As to recommended way... well I'm not sure but for example OpenBSD doesn't recommend compiling from source but encourages to use only binaries. They say compilers also have bugs  but official packages are tested.
BTW sometimes it is not even possible to compile successfully because of just 1 broken dependency port: it stops in the middle and that's it - nothing was installed. 
Long discussion... but if my system runs perfectly and I can reinstall it for maximum 3 hours what is the difference if I would build the same packages myself for 3 days?
Moreover I'm always brave enough to experiment because I know it's not a big deal to reinstall.


----------



## martins (Jun 29, 2010)

Fair enough. 

So far The have been very few cases that I really needed to install something from ports. The most notable one was mutt, which AFAIK has certain options disabled by default (smtp, hcache, sasl2), and which I use a lot and xorg (to disable NOUVEAU)

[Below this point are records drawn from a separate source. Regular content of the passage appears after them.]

@[simp] theorem inc_part (f : Fld) : (d.inc f).part = d.part := rfl
@[simp] theorem inc_step (f : Fld) : (d.inc f).step = d.step := rfl
@[simp] theorem inc_straps (f : Fld) : (d.inc f).straps = d.straps := rfl
@[simp] theorem inc_cert (f : Fld) : (d.inc f).cert = d.cert := rfl
@[simp] theorem inc_certPend (f : Fld) : (d.inc f).certPend = d.certPend := rfl
@[simp] theorem inc_aon (f : Fld) : (d.inc f).aon = d.aon := rfl
@[simp] theorem inc_flash (f : Fld) : (d.inc f).flash = d.flash := rfl
@[simp] theorem inc_shadows (f : Fld) : (d.inc f).shadows = d.shadows := rfl
@[simp] theorem inc_shadowAt (f : Fld) : (d.inc f).shadowAt = d.shadowAt := rfl
@[simp] theorem inc_shadowOld (f : Fld) : (d.inc f).shadowOld = d.shadowOld := rfl
@[simp] theorem inc_frozen (f : Fld) : (d.inc f).frozen = d.frozen := rfl
@[simp] theorem inc_mem (f : Fld) : (d.inc f).mem = d.mem := rfl
@[simp] theorem inc_pages (f : Fld) : (d.inc f).pages = d.pages := rfl
@[simp] theorem inc_chans (f : Fld) : (d.inc f).chans = d.chans := rfl
@[simp] theorem inc_hams (f : Fld) : (d.inc f).hams = d.hams := rfl
@[simp] theorem inc_mills (f : Fld) : (d.inc f).mills = d.mills := rfl
@[simp] theorem inc_sess (f : Fld) : (d.inc f).sess = d.sess := rfl
@[simp] theorem inc_ups (f : Fld) : (d.inc f).ups = d.ups := rfl
@[simp] theorem inc_reasm (f : Fld) : (d.inc f).reasm = d.reasm := rfl
@[simp] theorem inc_seen (f : Fld) : (d.inc f).seen = d.seen := rfl
@[simp] theorem inc_prp (f : Fld) : (d.inc f).prp = d.prp := rfl
@[simp] theorem inc_sec (f : Fld) : (d.inc f).sec = d.sec := rfl
@[simp] theorem inc_cfg (f : Fld) : (d.inc f).cfg = d.cfg := rfl
@[simp] theorem inc_svc (f : Fld) : (d.inc f).svc = d.svc := rfl
@[simp] theorem inc_tim (f : Fld) : (d.inc f).tim = d.tim := rfl
@[simp] theorem inc_intc (f : Fld) : (d.inc f).intc = d.intc := rfl
@[simp] theorem inc_gate (f : Fld) : (d.inc f).gate = d.gate := rfl
@[simp] theorem inc_pwr (f : Fld) : (d.inc f).pwr = d.pwr := rfl
@[simp] theorem inc_twin (f : Fld) : (d.inc f).twin = d.twin := rfl
@[simp] theorem inc_vigHeld (f : Fld) : (d.inc f).vigHeld = d.vigHeld := rfl
@[simp] theorem inc_vigSaved (f : Fld) : (d.inc f).vigSaved = d.vigSaved := rfl
@[simp] theorem inc_lastMsg (f : Fld) : (d.inc f).lastMsg = d.lastMsg := rfl
@[simp] theorem inc_bell (f : Fld) : (d.inc f).bell = d.bell := rfl
@[simp] theorem inc_pins (f : Fld) : (d.inc f).pins = d.pins := rfl
@[simp] theorem inc_out (f : Fld) : (d.inc f).out = d.out := rfl
@[simp] theorem inc_fresh (f : Fld) : (d.inc f).fresh = d.fresh := rfl

@[simp] theorem add_part (f : Fld) (n : Nat) : (d.add f n).part = d.part := rfl
@[simp] theorem add_step (f : Fld) (n : Nat) : (d.add f n).step = d.step := rfl
@[simp] theorem add_straps (f : Fld) (n : Nat) : (d.add f n).straps = d.straps := rfl
@[simp] theorem add_cert (f : Fld) (n : Nat) : (d.add f n).cert = d.cert := rfl
@[simp] theorem add_certPend (f : Fld) (n : Nat) : (d.add f n).certPend = d.certPend := rfl
@[simp] theorem add_aon (f : Fld) (n : Nat) : (d.add f n).aon = d.aon := rfl
@[simp] theorem add_flash (f : Fld) (n : Nat) : (d.add f n).flash = d.flash := rfl
@[simp] theorem add_shadows (f : Fld) (n : Nat) : (d.add f n).shadows = d.shadows := rfl
@[simp] theorem add_shadowAt (f : Fld) (n : Nat) : (d.add f n).shadowAt = d.shadowAt := rfl
@[simp] theorem add_shadowOld (f : Fld) (n : Nat) : (d.add f n).shadowOld = d.shadowOld := rfl
@[simp] theorem add_frozen (f : Fld) (n : Nat) : (d.add f n).frozen = d.frozen := rfl
@[simp] theorem add_mem (f : Fld) (n : Nat) : (d.add f n).mem = d.mem := rfl
@[simp] theorem add_pages (f : Fld) (n : Nat) : (d.add f n).pages = d.pages := rfl
@[simp] theorem add_chans (f : Fld) (n : Nat) : (d.add f n).chans = d.chans := rfl
@[simp] theorem add_hams (f : Fld) (n : Nat) : (d.add f n).hams = d.hams := rfl
@[simp] theorem add_mills (f : Fld) (n : Nat) : (d.add f n).mills = d.mills := rfl
@[simp] theorem add_sess (f : Fld) (n : Nat) : (d.add f n).sess = d.sess := rfl
@[simp] theorem add_ups (f : Fld) (n : Nat) : (d.add f n).ups = d.ups := rfl
@[simp] theorem add_reasm (f : Fld) (n : Nat) : (d.add f n).reasm = d.reasm := rfl
@[simp] theorem add_seen (f : Fld) (n : Nat) : (d.add f n).seen = d.seen := rfl
@[simp] theorem add_prp (f : Fld) (n : Nat) : (d.add f n).prp = d.prp := rfl
@[simp] theorem add_sec (f : Fld) (n : Nat) : (d.add f n).sec = d.sec := rfl
@[simp] theorem add_cfg (f : Fld) (n : Nat) : (d.add f n).cfg = d.cfg := rfl
@[simp] theorem add_svc (f : Fld) (n : Nat) : (d.add f n).svc = d.svc := rfl
@[simp] theorem add_tim (f : Fld) (n : Nat) : (d.add f n).tim = d.tim := rfl
@[simp] theorem add_intc (f : Fld) (n : Nat) : (d.add f n).intc = d.intc := rfl
@[simp] theorem add_gate (f : Fld) (n : Nat) : (d.add f n).gate = d.gate := rfl
@[simp] theorem add_pwr (f : Fld) (n : Nat) : (d.add f n).pwr = d.pwr := rfl
@[simp] theorem add_twin (f : Fld) (n : Nat) : (d.add f n).twin = d.twin := rfl
@[simp] theorem add_vigHeld (f : Fld) (n : Nat) : (d.add f n).vigHeld = d.vigHeld := rfl
@[simp] theorem add_vigSaved (f : Fld) (n : Nat) : (d.add f n).vigSaved = d.vigSaved := rfl
@[simp] theorem add_lastMsg (f : Fld) (n : Nat) : (d.add f n).lastMsg = d.lastMsg := rfl
@[simp] theorem add_bell (f : Fld) (n : Nat) : (d.add f n).bell = d.bell := rfl
@[simp] theorem add_pins (f : Fld) (n : Nat) : (d.add f n).pins = d.pins := rfl
@[simp] theorem add_out (f : Fld) (n : Nat) : (d.add f n).out = d.out := rfl
@[simp] theorem add_fresh (f : Fld) (n : Nat) : (d.add f n).fresh = d.fresh := rfl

When it comes to installing binaries, is there some equivalent of Slackbuild's queues from Slackware or something similar so that once I've installed all the packages I need I could save the queue of the packages and next time I install the system I could pass the queue to the packages manager to install what I want?


----------



## zeiz (Jun 29, 2010)

I don't know. What I know is that *pkg_add* accepts a queue for example:
`# pkg_add -r xorg portupgrade gnome2 firefox gimp inkscape whateverelse`and all must be installed with dependencies but I've never tried more that 2-3 small packages because Xorg usually must be configured and I like to check Gnome or KDE first before installing anything else.
Same with *portupgrade* which is also able to accept a queue and even install new packages but I never tried it to install such stuff like xorg or KDE from scratch.


----------



## a129878 (Apr 10, 2011)

had this same problem and using one of several bootable utility CDs found both the orginal slice and the new one I had made with *sysinstall* were marked as bootable. Corrected this, by making the original slice the only bootable slice and the system came back.

Mind, /etc/fstab was all messed up, so I had to make sense of this with *ed*.


----------